• Dataset entries:
______

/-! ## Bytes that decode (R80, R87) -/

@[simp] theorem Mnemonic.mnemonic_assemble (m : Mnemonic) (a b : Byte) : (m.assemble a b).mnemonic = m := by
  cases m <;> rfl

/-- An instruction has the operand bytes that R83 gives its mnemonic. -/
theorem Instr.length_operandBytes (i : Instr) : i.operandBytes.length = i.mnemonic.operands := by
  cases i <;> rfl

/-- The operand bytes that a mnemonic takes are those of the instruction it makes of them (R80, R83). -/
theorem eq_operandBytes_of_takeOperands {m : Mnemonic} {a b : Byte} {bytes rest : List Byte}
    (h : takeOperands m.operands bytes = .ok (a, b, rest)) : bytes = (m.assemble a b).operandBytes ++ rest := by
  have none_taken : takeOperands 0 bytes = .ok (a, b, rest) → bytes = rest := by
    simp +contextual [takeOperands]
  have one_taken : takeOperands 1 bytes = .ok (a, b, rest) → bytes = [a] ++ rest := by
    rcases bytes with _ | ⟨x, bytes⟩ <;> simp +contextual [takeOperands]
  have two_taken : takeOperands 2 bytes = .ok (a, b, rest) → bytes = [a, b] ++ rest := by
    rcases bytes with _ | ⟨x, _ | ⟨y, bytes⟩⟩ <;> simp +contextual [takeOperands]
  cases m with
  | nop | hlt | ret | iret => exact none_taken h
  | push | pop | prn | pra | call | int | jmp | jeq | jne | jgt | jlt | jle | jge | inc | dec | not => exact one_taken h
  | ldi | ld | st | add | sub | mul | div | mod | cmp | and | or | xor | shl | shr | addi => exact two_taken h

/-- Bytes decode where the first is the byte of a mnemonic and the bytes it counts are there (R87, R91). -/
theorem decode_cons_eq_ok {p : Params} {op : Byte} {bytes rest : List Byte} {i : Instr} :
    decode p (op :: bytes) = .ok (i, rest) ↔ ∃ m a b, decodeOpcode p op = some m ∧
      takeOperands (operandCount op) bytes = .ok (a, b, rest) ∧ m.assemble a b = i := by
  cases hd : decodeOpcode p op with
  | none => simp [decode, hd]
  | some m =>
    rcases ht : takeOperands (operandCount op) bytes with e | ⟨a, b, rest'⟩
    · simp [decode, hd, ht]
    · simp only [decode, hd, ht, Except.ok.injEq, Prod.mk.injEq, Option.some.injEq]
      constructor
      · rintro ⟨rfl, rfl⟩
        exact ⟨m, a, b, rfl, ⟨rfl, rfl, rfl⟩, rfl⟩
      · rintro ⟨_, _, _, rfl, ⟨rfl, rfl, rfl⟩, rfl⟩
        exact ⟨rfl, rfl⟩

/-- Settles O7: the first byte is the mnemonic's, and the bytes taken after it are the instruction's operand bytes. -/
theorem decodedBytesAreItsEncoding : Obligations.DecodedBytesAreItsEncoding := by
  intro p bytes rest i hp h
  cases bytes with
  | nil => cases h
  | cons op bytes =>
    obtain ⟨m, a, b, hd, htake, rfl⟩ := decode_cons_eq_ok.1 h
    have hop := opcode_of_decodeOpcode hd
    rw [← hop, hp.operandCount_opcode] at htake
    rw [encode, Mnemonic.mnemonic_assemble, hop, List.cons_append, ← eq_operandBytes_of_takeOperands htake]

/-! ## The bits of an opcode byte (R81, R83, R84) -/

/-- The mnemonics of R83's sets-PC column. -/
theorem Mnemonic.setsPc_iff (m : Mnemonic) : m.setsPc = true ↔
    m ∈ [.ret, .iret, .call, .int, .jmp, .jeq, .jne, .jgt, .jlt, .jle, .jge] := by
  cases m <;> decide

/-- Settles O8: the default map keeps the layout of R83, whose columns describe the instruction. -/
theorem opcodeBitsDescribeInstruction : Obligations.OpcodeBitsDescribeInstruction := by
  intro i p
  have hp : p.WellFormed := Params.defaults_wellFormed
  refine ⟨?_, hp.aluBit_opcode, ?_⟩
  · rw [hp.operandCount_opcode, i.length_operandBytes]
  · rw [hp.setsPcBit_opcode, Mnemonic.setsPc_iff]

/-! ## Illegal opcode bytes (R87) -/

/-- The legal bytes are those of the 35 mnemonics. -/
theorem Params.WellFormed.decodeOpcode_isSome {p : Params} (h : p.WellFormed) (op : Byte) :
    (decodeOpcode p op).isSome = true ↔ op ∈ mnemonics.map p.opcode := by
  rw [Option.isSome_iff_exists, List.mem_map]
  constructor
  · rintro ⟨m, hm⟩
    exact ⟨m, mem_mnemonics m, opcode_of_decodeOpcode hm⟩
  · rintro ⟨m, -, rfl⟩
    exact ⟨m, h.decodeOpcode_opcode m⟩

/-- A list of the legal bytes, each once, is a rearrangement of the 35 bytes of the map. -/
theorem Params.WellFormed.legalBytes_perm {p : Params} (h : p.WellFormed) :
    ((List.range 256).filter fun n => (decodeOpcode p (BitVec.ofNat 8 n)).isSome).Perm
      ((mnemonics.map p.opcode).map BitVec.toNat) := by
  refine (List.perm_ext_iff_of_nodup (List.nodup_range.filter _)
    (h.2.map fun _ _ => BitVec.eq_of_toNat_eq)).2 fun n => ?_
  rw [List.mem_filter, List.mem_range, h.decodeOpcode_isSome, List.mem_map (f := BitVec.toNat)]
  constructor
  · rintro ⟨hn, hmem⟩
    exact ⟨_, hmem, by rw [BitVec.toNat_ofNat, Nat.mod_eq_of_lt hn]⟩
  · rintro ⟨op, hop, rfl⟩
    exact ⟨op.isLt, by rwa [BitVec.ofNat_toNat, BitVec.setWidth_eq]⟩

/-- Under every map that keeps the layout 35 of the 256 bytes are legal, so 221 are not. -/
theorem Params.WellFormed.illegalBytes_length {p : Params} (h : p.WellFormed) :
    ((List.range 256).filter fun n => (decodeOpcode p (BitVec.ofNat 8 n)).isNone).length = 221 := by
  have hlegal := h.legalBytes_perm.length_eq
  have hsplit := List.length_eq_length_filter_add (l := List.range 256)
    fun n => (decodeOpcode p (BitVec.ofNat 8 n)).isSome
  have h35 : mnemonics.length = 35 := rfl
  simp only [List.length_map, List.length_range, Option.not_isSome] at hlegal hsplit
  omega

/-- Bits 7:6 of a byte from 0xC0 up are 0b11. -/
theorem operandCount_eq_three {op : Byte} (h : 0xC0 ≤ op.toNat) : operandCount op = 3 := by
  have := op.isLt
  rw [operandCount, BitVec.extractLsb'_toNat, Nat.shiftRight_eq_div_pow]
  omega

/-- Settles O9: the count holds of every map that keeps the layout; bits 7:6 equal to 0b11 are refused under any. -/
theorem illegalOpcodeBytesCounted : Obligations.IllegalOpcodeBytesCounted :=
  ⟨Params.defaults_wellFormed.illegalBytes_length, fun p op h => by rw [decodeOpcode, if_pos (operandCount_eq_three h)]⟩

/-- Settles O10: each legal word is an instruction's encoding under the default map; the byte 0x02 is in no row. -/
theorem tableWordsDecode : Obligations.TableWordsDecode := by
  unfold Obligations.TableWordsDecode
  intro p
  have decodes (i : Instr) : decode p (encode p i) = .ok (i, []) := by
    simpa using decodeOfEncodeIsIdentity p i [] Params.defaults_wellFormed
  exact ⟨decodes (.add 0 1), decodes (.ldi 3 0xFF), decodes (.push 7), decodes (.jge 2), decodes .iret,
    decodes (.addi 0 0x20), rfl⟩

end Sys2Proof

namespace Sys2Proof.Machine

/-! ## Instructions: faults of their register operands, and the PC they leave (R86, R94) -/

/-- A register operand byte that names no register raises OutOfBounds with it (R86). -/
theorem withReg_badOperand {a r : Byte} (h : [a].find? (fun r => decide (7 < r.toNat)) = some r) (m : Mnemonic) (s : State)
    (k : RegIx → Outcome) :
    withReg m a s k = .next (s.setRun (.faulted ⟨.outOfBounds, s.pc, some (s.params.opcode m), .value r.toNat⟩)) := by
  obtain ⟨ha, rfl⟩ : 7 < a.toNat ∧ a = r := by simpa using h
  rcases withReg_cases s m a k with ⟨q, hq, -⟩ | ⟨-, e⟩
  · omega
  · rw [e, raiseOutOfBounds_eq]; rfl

______

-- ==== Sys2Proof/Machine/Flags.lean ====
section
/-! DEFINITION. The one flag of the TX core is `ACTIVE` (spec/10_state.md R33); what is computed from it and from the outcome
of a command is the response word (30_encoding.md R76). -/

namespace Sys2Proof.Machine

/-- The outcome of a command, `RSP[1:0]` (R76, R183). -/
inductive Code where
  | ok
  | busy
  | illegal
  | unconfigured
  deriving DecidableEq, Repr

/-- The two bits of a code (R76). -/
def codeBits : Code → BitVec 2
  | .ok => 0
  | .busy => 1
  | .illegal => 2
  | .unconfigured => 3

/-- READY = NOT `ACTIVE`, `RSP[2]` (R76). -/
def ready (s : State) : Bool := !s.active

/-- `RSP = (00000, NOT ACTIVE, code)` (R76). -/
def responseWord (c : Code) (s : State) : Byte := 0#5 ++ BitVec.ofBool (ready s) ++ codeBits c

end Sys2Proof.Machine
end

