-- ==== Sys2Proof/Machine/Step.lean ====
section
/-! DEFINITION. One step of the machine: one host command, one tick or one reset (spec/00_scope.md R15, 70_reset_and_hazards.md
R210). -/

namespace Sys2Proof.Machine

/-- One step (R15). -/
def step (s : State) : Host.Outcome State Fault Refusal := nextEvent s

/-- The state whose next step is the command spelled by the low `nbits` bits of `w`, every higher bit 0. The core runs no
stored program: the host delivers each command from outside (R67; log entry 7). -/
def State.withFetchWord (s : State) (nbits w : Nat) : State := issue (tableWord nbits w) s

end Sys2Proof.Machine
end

______

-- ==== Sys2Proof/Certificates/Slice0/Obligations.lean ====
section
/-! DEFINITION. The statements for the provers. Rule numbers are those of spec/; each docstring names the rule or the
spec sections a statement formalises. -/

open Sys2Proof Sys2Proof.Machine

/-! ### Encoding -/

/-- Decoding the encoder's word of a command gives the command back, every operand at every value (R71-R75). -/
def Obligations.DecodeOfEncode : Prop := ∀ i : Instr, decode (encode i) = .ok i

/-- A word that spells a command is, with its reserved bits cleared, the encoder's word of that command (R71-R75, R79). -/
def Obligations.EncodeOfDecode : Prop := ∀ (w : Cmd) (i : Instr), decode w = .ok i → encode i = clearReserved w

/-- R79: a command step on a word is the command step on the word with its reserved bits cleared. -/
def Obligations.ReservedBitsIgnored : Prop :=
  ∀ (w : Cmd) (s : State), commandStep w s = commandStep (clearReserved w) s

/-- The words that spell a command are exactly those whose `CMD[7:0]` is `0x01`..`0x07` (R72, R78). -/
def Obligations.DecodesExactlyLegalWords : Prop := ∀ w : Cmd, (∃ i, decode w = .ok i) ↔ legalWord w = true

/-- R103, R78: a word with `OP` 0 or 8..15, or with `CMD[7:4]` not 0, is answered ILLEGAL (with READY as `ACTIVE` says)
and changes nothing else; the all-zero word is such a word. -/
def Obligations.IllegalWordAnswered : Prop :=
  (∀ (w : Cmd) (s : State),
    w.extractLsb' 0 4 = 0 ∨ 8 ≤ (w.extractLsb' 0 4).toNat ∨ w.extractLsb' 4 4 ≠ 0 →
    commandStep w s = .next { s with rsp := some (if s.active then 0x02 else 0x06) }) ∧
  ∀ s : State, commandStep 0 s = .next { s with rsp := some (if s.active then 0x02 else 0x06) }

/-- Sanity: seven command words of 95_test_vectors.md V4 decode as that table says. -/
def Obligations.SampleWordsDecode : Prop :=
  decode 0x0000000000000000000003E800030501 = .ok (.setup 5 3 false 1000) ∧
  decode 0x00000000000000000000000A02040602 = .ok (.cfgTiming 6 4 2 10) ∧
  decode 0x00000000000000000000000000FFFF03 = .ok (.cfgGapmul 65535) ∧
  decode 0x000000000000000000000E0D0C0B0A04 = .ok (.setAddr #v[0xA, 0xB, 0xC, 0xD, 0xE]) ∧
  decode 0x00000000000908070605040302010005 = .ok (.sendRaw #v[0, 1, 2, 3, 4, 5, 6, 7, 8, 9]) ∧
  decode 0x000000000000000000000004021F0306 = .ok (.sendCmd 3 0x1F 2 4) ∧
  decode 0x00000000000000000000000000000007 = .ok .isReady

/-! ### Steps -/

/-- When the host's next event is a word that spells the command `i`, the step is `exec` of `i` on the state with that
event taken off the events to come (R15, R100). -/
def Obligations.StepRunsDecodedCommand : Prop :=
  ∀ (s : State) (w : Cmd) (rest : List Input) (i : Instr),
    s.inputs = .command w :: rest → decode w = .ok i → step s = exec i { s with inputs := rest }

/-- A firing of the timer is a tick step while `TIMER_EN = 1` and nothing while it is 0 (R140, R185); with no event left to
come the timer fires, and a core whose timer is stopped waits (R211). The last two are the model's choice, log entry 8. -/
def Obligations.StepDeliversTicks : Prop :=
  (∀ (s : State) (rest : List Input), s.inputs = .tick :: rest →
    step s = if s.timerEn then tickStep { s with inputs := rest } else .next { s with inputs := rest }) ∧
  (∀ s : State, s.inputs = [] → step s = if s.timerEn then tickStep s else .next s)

______

• Problem statement:
Lines that contain "every" should be pulled from the entries above and reported.

• Answer for the task:
/-- Under every map that keeps the layout 35 of the 256 bytes are legal, so 221 are not. -/
/-- Settles O9: the count holds of every map that keeps the layout; bits 7:6 equal to 0b11 are refused under any. -/
/-- The state whose next step is the command spelled by the low `nbits` bits of `w`, every higher bit 0. The core runs no
/-- Decoding the encoder's word of a command gives the command back, every operand at every value (R71-R75). -/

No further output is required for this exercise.